Using the data beneath this instruction, retype only the lines from the one that contains "let bad := !roleOk" down to the one that contains "0 && prod != 0)", both included, exactly as they appear.

- [TASK INPUT]:
━━━━━━━━

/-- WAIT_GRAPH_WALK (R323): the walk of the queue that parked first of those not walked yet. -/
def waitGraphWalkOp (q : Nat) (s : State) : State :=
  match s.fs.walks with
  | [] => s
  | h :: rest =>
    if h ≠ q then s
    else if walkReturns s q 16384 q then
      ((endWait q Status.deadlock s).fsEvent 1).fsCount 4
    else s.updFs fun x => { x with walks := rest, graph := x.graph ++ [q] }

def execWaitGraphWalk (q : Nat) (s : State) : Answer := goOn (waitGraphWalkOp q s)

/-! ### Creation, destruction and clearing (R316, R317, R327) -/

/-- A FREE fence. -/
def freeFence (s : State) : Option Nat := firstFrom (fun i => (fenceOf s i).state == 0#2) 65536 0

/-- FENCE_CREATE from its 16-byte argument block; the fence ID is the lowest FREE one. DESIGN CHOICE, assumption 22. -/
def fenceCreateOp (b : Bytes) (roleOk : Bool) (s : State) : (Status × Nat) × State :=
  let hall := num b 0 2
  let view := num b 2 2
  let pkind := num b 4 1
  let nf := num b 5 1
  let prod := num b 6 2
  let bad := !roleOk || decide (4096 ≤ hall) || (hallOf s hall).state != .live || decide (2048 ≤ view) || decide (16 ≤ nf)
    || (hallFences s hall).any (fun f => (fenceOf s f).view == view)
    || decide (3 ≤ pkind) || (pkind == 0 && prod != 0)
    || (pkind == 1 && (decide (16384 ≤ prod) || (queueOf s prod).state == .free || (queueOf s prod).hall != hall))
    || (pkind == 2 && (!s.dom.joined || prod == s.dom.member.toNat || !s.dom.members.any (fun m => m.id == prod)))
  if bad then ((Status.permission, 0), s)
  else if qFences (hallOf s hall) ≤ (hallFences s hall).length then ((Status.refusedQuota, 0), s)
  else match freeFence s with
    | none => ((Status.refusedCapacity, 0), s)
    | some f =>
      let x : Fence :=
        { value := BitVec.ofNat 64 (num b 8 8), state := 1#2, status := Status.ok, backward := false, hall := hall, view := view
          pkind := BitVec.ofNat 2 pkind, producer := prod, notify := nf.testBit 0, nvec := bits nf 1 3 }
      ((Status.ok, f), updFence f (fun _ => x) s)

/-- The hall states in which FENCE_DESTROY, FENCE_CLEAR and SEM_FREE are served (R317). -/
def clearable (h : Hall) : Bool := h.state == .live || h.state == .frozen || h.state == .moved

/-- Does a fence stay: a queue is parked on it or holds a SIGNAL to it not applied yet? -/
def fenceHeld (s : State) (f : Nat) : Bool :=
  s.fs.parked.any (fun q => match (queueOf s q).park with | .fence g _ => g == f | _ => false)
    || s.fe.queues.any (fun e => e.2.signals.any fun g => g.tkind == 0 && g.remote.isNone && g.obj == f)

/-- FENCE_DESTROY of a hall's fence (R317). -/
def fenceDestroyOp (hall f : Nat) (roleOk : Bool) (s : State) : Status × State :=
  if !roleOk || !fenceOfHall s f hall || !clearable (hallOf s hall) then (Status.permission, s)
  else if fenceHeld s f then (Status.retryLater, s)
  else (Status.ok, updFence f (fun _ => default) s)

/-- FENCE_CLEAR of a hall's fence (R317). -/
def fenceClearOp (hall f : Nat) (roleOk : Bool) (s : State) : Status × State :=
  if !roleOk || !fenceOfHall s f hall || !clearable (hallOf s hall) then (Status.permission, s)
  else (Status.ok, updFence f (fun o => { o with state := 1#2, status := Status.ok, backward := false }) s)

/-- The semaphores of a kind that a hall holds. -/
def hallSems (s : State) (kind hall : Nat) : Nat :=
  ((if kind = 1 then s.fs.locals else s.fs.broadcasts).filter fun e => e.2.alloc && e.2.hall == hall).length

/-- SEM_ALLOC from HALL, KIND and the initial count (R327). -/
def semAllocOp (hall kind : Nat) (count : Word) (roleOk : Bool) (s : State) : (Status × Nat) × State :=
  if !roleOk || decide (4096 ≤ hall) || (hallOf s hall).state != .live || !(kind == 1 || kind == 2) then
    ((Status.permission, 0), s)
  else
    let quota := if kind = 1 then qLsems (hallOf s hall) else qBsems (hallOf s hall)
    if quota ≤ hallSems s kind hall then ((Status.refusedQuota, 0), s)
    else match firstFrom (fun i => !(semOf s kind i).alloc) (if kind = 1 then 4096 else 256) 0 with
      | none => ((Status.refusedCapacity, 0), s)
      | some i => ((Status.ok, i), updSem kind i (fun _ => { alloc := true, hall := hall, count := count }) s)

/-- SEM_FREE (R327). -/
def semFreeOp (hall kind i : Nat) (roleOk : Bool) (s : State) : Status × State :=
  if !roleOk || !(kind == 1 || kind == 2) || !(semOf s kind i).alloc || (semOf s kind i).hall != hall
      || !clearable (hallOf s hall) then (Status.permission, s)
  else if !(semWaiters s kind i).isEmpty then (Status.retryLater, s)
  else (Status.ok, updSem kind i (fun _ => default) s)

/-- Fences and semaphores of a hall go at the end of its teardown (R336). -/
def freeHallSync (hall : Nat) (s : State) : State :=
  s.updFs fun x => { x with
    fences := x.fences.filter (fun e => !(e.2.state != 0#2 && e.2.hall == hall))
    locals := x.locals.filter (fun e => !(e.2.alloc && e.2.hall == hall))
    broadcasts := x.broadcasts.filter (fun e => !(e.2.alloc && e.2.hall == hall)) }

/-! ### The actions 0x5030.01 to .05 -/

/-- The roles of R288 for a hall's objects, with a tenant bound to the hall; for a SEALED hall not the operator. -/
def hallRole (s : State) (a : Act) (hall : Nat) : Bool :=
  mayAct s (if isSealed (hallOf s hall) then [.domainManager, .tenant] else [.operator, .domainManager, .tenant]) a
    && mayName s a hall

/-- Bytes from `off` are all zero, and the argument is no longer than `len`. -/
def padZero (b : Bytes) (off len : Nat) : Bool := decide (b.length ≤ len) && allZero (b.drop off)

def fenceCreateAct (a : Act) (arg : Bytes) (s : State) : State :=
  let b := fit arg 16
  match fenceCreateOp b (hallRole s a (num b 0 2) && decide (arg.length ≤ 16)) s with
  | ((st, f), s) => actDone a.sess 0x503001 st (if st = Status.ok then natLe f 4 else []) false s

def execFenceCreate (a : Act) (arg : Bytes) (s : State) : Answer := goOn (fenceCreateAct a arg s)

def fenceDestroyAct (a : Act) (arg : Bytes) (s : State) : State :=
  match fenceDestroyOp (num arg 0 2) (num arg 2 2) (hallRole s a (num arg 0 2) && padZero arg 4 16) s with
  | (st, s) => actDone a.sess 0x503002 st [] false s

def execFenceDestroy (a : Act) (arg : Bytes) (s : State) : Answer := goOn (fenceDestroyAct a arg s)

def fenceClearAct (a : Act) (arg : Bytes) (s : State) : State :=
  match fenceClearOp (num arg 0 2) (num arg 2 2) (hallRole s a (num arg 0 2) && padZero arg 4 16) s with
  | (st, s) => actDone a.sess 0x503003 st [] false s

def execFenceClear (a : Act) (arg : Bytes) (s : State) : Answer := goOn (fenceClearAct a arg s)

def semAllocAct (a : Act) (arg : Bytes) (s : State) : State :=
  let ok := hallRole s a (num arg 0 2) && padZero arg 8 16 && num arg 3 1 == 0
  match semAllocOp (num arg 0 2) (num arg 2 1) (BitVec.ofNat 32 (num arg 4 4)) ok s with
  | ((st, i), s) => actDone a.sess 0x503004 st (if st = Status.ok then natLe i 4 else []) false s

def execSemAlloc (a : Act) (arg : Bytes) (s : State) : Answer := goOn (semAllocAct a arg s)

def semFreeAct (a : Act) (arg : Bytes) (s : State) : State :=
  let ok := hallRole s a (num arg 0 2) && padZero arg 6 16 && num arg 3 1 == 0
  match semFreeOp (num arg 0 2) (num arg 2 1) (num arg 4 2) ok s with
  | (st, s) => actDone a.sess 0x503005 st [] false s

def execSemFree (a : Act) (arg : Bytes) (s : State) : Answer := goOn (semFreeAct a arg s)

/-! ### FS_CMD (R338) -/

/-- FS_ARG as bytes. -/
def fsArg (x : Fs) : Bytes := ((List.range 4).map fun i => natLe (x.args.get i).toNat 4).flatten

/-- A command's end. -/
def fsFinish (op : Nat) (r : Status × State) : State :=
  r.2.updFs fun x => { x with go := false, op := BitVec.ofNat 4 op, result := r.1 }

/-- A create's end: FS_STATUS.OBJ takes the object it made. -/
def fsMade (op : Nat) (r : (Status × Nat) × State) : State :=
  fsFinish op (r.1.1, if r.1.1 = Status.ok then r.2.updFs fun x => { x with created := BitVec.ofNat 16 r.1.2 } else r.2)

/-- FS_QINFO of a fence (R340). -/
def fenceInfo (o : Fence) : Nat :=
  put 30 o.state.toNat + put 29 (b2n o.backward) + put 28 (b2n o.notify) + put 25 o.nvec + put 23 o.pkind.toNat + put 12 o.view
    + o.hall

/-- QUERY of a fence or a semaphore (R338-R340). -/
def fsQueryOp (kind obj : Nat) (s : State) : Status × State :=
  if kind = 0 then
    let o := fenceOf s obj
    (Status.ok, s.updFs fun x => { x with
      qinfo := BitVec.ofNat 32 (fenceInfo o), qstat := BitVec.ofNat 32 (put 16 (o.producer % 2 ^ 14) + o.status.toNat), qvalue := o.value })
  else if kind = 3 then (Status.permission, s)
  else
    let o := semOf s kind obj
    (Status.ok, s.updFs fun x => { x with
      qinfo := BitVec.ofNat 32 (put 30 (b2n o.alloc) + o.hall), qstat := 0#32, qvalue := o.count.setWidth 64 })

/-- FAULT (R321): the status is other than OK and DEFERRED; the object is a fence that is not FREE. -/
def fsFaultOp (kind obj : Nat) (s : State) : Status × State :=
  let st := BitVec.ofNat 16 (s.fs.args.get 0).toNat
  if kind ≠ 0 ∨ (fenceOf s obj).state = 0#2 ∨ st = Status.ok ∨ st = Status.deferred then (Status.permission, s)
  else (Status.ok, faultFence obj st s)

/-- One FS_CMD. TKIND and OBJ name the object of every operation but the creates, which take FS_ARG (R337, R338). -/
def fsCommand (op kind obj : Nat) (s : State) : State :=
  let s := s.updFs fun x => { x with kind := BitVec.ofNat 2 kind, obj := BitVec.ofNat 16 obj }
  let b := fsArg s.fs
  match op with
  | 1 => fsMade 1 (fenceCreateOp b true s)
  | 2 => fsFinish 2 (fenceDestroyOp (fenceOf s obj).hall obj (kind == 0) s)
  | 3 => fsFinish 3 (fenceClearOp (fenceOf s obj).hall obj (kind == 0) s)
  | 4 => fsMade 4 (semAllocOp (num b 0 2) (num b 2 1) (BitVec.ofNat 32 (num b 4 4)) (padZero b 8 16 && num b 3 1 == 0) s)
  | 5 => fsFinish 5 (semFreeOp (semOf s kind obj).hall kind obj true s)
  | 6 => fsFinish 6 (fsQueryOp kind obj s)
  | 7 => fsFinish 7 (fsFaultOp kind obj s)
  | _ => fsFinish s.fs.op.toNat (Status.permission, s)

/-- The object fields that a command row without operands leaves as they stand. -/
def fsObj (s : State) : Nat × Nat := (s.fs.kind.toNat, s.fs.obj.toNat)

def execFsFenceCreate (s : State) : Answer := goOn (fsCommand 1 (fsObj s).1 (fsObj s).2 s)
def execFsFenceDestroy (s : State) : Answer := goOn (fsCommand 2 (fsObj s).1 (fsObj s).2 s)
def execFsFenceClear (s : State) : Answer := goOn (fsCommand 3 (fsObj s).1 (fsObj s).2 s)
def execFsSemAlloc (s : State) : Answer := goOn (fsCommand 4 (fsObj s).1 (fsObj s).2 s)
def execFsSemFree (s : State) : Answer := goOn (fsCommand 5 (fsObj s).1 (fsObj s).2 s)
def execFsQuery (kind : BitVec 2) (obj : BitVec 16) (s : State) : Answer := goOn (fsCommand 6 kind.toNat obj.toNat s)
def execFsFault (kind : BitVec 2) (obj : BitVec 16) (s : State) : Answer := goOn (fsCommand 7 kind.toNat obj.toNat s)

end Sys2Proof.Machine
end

━━━━━━━━

- [ANSWER FOR THE TASK]:
  let bad := !roleOk || decide (4096 ≤ hall) || (hallOf s hall).state != .live || decide (2048 ≤ view) || decide (16 ≤ nf)
    || (hallFences s hall).any (fun f => (fenceOf s f).view == view)
    || decide (3 ≤ pkind) || (pkind == 0 && prod != 0)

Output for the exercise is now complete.